*** Supplied material ***

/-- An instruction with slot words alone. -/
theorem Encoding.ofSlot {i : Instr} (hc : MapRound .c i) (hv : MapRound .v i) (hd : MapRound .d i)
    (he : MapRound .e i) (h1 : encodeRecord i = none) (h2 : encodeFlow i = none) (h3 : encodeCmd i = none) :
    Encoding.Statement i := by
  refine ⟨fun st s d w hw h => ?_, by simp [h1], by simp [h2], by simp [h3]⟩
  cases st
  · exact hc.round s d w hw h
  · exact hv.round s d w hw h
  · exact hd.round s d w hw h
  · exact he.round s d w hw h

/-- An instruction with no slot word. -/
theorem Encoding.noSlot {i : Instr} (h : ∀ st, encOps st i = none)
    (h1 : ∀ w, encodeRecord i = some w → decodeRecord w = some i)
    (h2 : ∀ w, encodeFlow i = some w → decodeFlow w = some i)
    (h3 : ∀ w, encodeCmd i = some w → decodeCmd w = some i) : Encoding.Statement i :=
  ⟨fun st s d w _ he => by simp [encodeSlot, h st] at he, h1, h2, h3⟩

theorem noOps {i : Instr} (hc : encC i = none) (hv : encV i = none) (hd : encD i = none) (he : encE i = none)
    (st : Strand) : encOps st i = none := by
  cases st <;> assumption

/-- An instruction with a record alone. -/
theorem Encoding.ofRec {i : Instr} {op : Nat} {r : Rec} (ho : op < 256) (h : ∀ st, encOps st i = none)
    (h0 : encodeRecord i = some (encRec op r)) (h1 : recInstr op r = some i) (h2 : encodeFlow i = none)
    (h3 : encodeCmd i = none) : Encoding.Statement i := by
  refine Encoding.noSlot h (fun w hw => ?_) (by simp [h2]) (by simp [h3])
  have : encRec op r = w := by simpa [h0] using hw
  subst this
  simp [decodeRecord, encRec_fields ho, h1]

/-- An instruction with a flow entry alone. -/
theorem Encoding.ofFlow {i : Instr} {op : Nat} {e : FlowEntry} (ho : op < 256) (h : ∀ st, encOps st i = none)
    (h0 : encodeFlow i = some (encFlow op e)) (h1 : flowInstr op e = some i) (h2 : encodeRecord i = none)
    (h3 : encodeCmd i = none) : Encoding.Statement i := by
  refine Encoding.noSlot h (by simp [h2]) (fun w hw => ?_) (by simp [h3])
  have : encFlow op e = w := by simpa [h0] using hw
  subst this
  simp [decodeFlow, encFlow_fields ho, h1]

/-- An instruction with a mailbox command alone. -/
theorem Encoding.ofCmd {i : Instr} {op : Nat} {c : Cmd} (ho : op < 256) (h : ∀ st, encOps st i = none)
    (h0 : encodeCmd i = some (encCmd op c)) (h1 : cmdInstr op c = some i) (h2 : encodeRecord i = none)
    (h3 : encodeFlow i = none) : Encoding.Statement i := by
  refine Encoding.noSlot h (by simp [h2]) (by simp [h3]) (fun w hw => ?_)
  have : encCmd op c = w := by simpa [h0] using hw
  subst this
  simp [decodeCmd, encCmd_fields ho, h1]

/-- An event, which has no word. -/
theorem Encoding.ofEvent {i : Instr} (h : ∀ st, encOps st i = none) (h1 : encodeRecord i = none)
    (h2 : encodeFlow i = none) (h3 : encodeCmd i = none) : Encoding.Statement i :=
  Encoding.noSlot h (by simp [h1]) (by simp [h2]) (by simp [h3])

*** End of Supplied material ***

• What the task asks:
Restate word for word the lines of the data above, starting at the line containing "(h3 : ∀ w, encodeCmd" and ending at the line containing "no word. -/", both included, and nothing more.

• Answer space:
    (h3 : ∀ w, encodeCmd i = some w → decodeCmd w = some i) : Encoding.Statement i :=
  ⟨fun st s d w _ he => by simp [encodeSlot, h st] at he, h1, h2, h3⟩

theorem noOps {i : Instr} (hc : encC i = none) (hv : encV i = none) (hd : encD i = none) (he : encE i = none)
    (st : Strand) : encOps st i = none := by
  cases st <;> assumption

/-- An instruction with a record alone. -/
theorem Encoding.ofRec {i : Instr} {op : Nat} {r : Rec} (ho : op < 256) (h : ∀ st, encOps st i = none)
    (h0 : encodeRecord i = some (encRec op r)) (h1 : recInstr op r = some i) (h2 : encodeFlow i = none)
    (h3 : encodeCmd i = none) : Encoding.Statement i := by
  refine Encoding.noSlot h (fun w hw => ?_) (by simp [h2]) (by simp [h3])
  have : encRec op r = w := by simpa [h0] using hw
  subst this
  simp [decodeRecord, encRec_fields ho, h1]

/-- An instruction with a flow entry alone. -/
theorem Encoding.ofFlow {i : Instr} {op : Nat} {e : FlowEntry} (ho : op < 256) (h : ∀ st, encOps st i = none)
    (h0 : encodeFlow i = some (encFlow op e)) (h1 : flowInstr op e = some i) (h2 : encodeRecord i = none)
    (h3 : encodeCmd i = none) : Encoding.Statement i := by
  refine Encoding.noSlot h (by simp [h2]) (fun w hw => ?_) (by simp [h3])
  have : encFlow op e = w := by simpa [h0] using hw
  subst this
  simp [decodeFlow, encFlow_fields ho, h1]

/-- An instruction with a mailbox command alone. -/
theorem Encoding.ofCmd {i : Instr} {op : Nat} {c : Cmd} (ho : op < 256) (h : ∀ st, encOps st i = none)
    (h0 : encodeCmd i = some (encCmd op c)) (h1 : cmdInstr op c = some i) (h2 : encodeRecord i = none)
    (h3 : encodeFlow i = none) : Encoding.Statement i := by
  refine Encoding.noSlot h (by simp [h2]) (by simp [h3]) (fun w hw => ?_)
  have : encCmd op c = w := by simpa [h0] using hw
  subst this
  simp [decodeCmd, encCmd_fields ho, h1]

/-- An event, which has no word. -/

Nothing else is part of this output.